> _Data for this task_
□ □ □ □ □

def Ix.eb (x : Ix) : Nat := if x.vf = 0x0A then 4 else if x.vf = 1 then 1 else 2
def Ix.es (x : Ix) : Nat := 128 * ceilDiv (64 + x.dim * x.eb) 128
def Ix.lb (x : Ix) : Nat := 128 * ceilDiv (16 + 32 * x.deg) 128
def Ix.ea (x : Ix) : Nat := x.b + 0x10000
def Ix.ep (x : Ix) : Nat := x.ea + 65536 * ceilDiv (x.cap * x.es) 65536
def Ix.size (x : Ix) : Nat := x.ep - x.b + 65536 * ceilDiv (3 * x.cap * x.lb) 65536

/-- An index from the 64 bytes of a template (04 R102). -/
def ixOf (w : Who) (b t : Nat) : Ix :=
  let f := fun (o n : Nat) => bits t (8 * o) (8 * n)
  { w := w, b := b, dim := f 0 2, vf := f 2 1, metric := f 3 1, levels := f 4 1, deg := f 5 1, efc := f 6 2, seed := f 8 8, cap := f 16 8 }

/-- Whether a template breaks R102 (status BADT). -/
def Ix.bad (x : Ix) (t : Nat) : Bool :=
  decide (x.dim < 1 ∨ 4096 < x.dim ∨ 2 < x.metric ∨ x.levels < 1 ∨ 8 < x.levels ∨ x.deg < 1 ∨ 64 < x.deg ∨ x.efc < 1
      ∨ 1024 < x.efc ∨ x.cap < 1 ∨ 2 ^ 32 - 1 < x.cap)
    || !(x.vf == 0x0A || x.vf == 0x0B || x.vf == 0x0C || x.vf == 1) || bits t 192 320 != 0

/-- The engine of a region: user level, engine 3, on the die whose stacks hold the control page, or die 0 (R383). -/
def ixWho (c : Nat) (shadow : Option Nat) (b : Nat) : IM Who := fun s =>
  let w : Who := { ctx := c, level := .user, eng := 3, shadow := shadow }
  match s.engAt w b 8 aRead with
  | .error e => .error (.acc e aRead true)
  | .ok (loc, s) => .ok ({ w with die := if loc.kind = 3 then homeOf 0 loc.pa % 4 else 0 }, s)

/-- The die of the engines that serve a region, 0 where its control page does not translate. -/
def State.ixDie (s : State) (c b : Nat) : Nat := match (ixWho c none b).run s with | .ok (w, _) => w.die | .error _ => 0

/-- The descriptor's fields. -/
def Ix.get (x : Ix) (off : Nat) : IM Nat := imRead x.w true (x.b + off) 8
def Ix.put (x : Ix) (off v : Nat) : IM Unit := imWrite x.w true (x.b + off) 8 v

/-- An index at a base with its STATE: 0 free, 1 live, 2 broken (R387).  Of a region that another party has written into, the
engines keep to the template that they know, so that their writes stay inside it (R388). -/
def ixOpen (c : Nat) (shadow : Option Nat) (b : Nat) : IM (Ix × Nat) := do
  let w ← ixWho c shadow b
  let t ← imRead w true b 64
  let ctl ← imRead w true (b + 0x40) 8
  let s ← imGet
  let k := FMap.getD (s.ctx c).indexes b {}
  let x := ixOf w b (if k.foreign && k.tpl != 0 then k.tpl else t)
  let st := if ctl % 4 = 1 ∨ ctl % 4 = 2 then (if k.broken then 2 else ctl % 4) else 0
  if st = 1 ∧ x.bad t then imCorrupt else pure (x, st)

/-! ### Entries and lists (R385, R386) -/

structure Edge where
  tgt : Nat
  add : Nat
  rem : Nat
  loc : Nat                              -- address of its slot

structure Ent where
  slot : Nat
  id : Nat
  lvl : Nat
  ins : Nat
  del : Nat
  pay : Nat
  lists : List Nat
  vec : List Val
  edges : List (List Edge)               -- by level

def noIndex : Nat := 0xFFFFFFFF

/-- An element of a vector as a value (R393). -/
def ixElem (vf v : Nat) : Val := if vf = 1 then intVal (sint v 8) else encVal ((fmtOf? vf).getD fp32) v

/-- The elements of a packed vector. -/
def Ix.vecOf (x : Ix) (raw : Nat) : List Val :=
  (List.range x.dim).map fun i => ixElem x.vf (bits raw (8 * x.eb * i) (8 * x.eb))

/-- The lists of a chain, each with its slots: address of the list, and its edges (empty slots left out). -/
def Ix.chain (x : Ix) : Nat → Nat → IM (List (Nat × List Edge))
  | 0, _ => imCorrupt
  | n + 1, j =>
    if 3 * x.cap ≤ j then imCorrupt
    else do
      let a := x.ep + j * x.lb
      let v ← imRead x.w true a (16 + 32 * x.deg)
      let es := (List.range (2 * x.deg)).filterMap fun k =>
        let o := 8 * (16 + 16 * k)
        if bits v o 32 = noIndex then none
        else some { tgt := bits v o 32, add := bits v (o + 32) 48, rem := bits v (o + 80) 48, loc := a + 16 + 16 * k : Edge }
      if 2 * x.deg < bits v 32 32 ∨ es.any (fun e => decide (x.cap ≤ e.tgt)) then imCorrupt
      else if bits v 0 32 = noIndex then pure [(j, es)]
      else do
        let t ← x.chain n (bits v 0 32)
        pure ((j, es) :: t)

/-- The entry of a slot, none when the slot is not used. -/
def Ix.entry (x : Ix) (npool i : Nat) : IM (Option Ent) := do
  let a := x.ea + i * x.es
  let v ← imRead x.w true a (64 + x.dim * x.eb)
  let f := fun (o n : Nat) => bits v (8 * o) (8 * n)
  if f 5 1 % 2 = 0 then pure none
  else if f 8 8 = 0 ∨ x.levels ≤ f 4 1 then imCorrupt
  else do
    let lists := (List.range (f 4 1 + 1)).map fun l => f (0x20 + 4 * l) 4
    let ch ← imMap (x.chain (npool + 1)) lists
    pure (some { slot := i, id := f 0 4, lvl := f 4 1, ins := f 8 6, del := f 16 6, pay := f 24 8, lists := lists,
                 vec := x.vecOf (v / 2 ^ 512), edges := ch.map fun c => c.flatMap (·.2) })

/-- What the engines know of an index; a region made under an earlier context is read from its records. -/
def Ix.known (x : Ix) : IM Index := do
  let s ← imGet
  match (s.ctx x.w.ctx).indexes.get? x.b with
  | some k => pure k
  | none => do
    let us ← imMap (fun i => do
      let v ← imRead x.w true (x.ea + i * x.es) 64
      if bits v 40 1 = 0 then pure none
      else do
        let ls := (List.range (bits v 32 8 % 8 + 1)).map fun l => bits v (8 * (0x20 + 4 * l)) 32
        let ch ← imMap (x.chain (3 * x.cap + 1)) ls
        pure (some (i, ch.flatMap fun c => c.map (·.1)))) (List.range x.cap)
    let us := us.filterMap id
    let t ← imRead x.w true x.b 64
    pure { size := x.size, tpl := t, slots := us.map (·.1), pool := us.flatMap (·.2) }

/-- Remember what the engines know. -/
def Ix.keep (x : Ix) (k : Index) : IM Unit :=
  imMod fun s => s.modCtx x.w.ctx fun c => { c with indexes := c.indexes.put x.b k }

□ □ □ □ □

> _What the exercise asks_
Of the lines above, extract only those from the line with "let o := 8 * (16 + 16 * k)" to the line with "k => pure k", both included, exactly as written.

> _Answer to this task_
        let o := 8 * (16 + 16 * k)
        if bits v o 32 = noIndex then none
        else some { tgt := bits v o 32, add := bits v (o + 32) 48, rem := bits v (o + 80) 48, loc := a + 16 + 16 * k : Edge }
      if 2 * x.deg < bits v 32 32 ∨ es.any (fun e => decide (x.cap ≤ e.tgt)) then imCorrupt
      else if bits v 0 32 = noIndex then pure [(j, es)]
      else do
        let t ← x.chain n (bits v 0 32)
        pure ((j, es) :: t)

/-- The entry of a slot, none when the slot is not used. -/
def Ix.entry (x : Ix) (npool i : Nat) : IM (Option Ent) := do
  let a := x.ea + i * x.es
  let v ← imRead x.w true a (64 + x.dim * x.eb)
  let f := fun (o n : Nat) => bits v (8 * o) (8 * n)
  if f 5 1 % 2 = 0 then pure none
  else if f 8 8 = 0 ∨ x.levels ≤ f 4 1 then imCorrupt
  else do
    let lists := (List.range (f 4 1 + 1)).map fun l => f (0x20 + 4 * l) 4
    let ch ← imMap (x.chain (npool + 1)) lists
    pure (some { slot := i, id := f 0 4, lvl := f 4 1, ins := f 8 6, del := f 16 6, pay := f 24 8, lists := lists,
                 vec := x.vecOf (v / 2 ^ 512), edges := ch.map fun c => c.flatMap (·.2) })

/-- What the engines know of an index; a region made under an earlier context is read from its records. -/
def Ix.known (x : Ix) : IM Index := do
  let s ← imGet
  match (s.ctx x.w.ctx).indexes.get? x.b with
  | some k => pure k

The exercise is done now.